» **TASK DIRECTIONS**:
The lines from the start of the data up to and including the one with "(s.setEnc n x).clk = s.clk := rfl" should be returned exactly, and nothing else.

(Collected data entries)
*** Begin section ***

/-! ### State.setEnc -/

@[simp] theorem State.setEnc_pending (x : Enc) : (s.setEnc n x).pending = s.pending := rfl
@[simp] theorem State.setEnc_clk (x : Enc) : (s.setEnc n x).clk = s.clk := rfl
@[simp] theorem State.setEnc_stime (x : Enc) : (s.setEnc n x).stime = s.stime := rfl
@[simp] theorem State.setEnc_kiln (x : Enc) : (s.setEnc n x).kiln = s.kiln := rfl
@[simp] theorem State.setEnc_acct (x : Enc) : (s.setEnc n x).acct = s.acct := rfl
@[simp] theorem State.setEnc_image (x : Enc) : (s.setEnc n x).image = s.image := rfl
@[simp] theorem State.setEnc_stage (x : Enc) : (s.setEnc n x).stage = s.stage := rfl
@[simp] theorem State.setEnc_frozen (x : Enc) : (s.setEnc n x).frozen = s.frozen := rfl
@[simp] theorem State.setEnc_msp (x : Enc) : (s.setEnc n x).msp = s.msp := rfl
@[simp] theorem State.setEnc_dev (x : Enc) : (s.setEnc n x).dev = s.dev := rfl
@[simp] theorem State.setEnc_power (x : Enc) : (s.setEnc n x).power = s.power := rfl
@[simp] theorem State.setEnc_pins (x : Enc) : (s.setEnc n x).pins = s.pins := rfl
@[simp] theorem State.setEnc_sags (x : Enc) : (s.setEnc n x).sags = s.sags := rfl
@[simp] theorem State.setEnc_ls (x : Enc) : (s.setEnc n x).ls = s.ls := rfl
@[simp] theorem State.setEnc_sqs (x : Enc) : (s.setEnc n x).sqs = s.sqs := rfl
@[simp] theorem State.setEnc_cqs (x : Enc) : (s.setEnc n x).cqs = s.cqs := rfl
@[simp] theorem State.setEnc_fetch (x : Enc) : (s.setEnc n x).fetch = s.fetch := rfl
@[simp] theorem State.setEnc_fns (x : Enc) : (s.setEnc n x).fns = s.fns := rfl
@[simp] theorem State.setEnc_msix (x : Enc) : (s.setEnc n x).msix = s.msix := rfl
@[simp] theorem State.setEnc_path (x : Enc) : (s.setEnc n x).path = s.path := rfl
@[simp] theorem State.setEnc_reads (x : Enc) : (s.setEnc n x).reads = s.reads := rfl
@[simp] theorem State.setEnc_schs (x : Enc) : (s.setEnc n x).schs = s.schs := rfl
@[simp] theorem State.setEnc_autos (x : Enc) : (s.setEnc n x).autos = s.autos := rfl
@[simp] theorem State.setEnc_admitted (x : Enc) : (s.setEnc n x).admitted = s.admitted := rfl
@[simp] theorem State.setEnc_bms (x : Enc) : (s.setEnc n x).bms = s.bms := rfl
@[simp] theorem State.setEnc_tables (x : Enc) : (s.setEnc n x).tables = s.tables := rfl
@[simp] theorem State.setEnc_ports (x : Enc) : (s.setEnc n x).ports = s.ports := rfl
@[simp] theorem State.setEnc_gpio (x : Enc) : (s.setEnc n x).gpio = s.gpio := rfl
@[simp] theorem State.setEnc_pwms (x : Enc) : (s.setEnc n x).pwms = s.pwms := rfl
@[simp] theorem State.setEnc_dacs (x : Enc) : (s.setEnc n x).dacs = s.dacs := rfl
@[simp] theorem State.setEnc_encs (x : Enc) : (s.setEnc n x).encs = s.encs.set {} n x := rfl
@[simp] theorem State.setEnc_mdio (x : Enc) : (s.setEnc n x).mdio = s.mdio := rfl
@[simp] theorem State.setEnc_claims (x : Enc) : (s.setEnc n x).claims = s.claims := rfl
@[simp] theorem State.setEnc_wms (x : Enc) : (s.setEnc n x).wms = s.wms := rfl
@[simp] theorem State.setEnc_adc (x : Enc) : (s.setEnc n x).adc = s.adc := rfl
@[simp] theorem State.setEnc_nss (x : Enc) : (s.setEnc n x).nss = s.nss := rfl
@[simp] theorem State.setEnc_jrn (x : Enc) : (s.setEnc n x).jrn = s.jrn := rfl
@[simp] theorem State.setEnc_lnk (x : Enc) : (s.setEnc n x).lnk = s.lnk := rfl
@[simp] theorem State.setEnc_health (x : Enc) : (s.setEnc n x).health = s.health := rfl
@[simp] theorem State.setEnc_pcie (x : Enc) : (s.setEnc n x).pcie = s.pcie := rfl
@[simp] theorem State.setEnc_shp (x : Enc) : (s.setEnc n x).shp = s.shp := rfl
@[simp] theorem State.setEnc_serial (x : Enc) : (s.setEnc n x).serial = s.serial := rfl
@[simp] theorem State.setEnc_freeCtr (x : Enc) : (s.setEnc n x).freeCtr = s.freeCtr := rfl

/-! ### State.setPeer -/

@[simp] theorem State.setPeer_pending (x : LnkPeer) : (s.setPeer n x).pending = s.pending := rfl
@[simp] theorem State.setPeer_clk (x : LnkPeer) : (s.setPeer n x).clk = s.clk := rfl
@[simp] theorem State.setPeer_stime (x : LnkPeer) : (s.setPeer n x).stime = s.stime := rfl
@[simp] theorem State.setPeer_kiln (x : LnkPeer) : (s.setPeer n x).kiln = s.kiln := rfl
@[simp] theorem State.setPeer_acct (x : LnkPeer) : (s.setPeer n x).acct = s.acct := rfl
@[simp] theorem State.setPeer_image (x : LnkPeer) : (s.setPeer n x).image = s.image := rfl
@[simp] theorem State.setPeer_stage (x : LnkPeer) : (s.setPeer n x).stage = s.stage := rfl
@[simp] theorem State.setPeer_frozen (x : LnkPeer) : (s.setPeer n x).frozen = s.frozen := rfl
@[simp] theorem State.setPeer_msp (x : LnkPeer) : (s.setPeer n x).msp = s.msp := rfl
@[simp] theorem State.setPeer_dev (x : LnkPeer) : (s.setPeer n x).dev = s.dev := rfl
@[simp] theorem State.setPeer_power (x : LnkPeer) : (s.setPeer n x).power = s.power := rfl
@[simp] theorem State.setPeer_pins (x : LnkPeer) : (s.setPeer n x).pins = s.pins := rfl
@[simp] theorem State.setPeer_sags (x : LnkPeer) : (s.setPeer n x).sags = s.sags := rfl
@[simp] theorem State.setPeer_ls (x : LnkPeer) : (s.setPeer n x).ls = s.ls := rfl
@[simp] theorem State.setPeer_sqs (x : LnkPeer) : (s.setPeer n x).sqs = s.sqs := rfl
@[simp] theorem State.setPeer_cqs (x : LnkPeer) : (s.setPeer n x).cqs = s.cqs := rfl
@[simp] theorem State.setPeer_fetch (x : LnkPeer) : (s.setPeer n x).fetch = s.fetch := rfl
@[simp] theorem State.setPeer_fns (x : LnkPeer) : (s.setPeer n x).fns = s.fns := rfl
@[simp] theorem State.setPeer_msix (x : LnkPeer) : (s.setPeer n x).msix = s.msix := rfl
@[simp] theorem State.setPeer_path (x : LnkPeer) : (s.setPeer n x).path = s.path := rfl
@[simp] theorem State.setPeer_reads (x : LnkPeer) : (s.setPeer n x).reads = s.reads := rfl
@[simp] theorem State.setPeer_schs (x : LnkPeer) : (s.setPeer n x).schs = s.schs := rfl
@[simp] theorem State.setPeer_autos (x : LnkPeer) : (s.setPeer n x).autos = s.autos := rfl
@[simp] theorem State.setPeer_admitted (x : LnkPeer) : (s.setPeer n x).admitted = s.admitted := rfl
@[simp] theorem State.setPeer_bms (x : LnkPeer) : (s.setPeer n x).bms = s.bms := rfl
@[simp] theorem State.setPeer_tables (x : LnkPeer) : (s.setPeer n x).tables = s.tables := rfl
@[simp] theorem State.setPeer_ports (x : LnkPeer) : (s.setPeer n x).ports = s.ports := rfl
@[simp] theorem State.setPeer_gpio (x : LnkPeer) : (s.setPeer n x).gpio = s.gpio := rfl
@[simp] theorem State.setPeer_pwms (x : LnkPeer) : (s.setPeer n x).pwms = s.pwms := rfl
@[simp] theorem State.setPeer_dacs (x : LnkPeer) : (s.setPeer n x).dacs = s.dacs := rfl
@[simp] theorem State.setPeer_encs (x : LnkPeer) : (s.setPeer n x).encs = s.encs := rfl
@[simp] theorem State.setPeer_mdio (x : LnkPeer) : (s.setPeer n x).mdio = s.mdio := rfl
@[simp] theorem State.setPeer_claims (x : LnkPeer) : (s.setPeer n x).claims = s.claims := rfl
@[simp] theorem State.setPeer_wms (x : LnkPeer) : (s.setPeer n x).wms = s.wms := rfl
@[simp] theorem State.setPeer_adc (x : LnkPeer) : (s.setPeer n x).adc = s.adc := rfl
@[simp] theorem State.setPeer_nss (x : LnkPeer) : (s.setPeer n x).nss = s.nss := rfl
@[simp] theorem State.setPeer_jrn (x : LnkPeer) : (s.setPeer n x).jrn = s.jrn := rfl
@[simp] theorem State.setPeer_lnk (x : LnkPeer) : (s.setPeer n x).lnk = { s.lnk with peers := s.lnk.peers.set {} n x } := rfl
@[simp] theorem State.setPeer_health (x : LnkPeer) : (s.setPeer n x).health = s.health := rfl
@[simp] theorem State.setPeer_pcie (x : LnkPeer) : (s.setPeer n x).pcie = s.pcie := rfl
@[simp] theorem State.setPeer_shp (x : LnkPeer) : (s.setPeer n x).shp = s.shp := rfl
@[simp] theorem State.setPeer_serial (x : LnkPeer) : (s.setPeer n x).serial = s.serial := rfl
@[simp] theorem State.setPeer_freeCtr (x : LnkPeer) : (s.setPeer n x).freeCtr = s.freeCtr := rfl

*** End section ***

» **YOUR RESPONSE**:
/-! ### State.setEnc -/

@[simp] theorem State.setEnc_pending (x : Enc) : (s.setEnc n x).pending = s.pending := rfl
@[simp] theorem State.setEnc_clk (x : Enc) : (s.setEnc n x).clk = s.clk := rfl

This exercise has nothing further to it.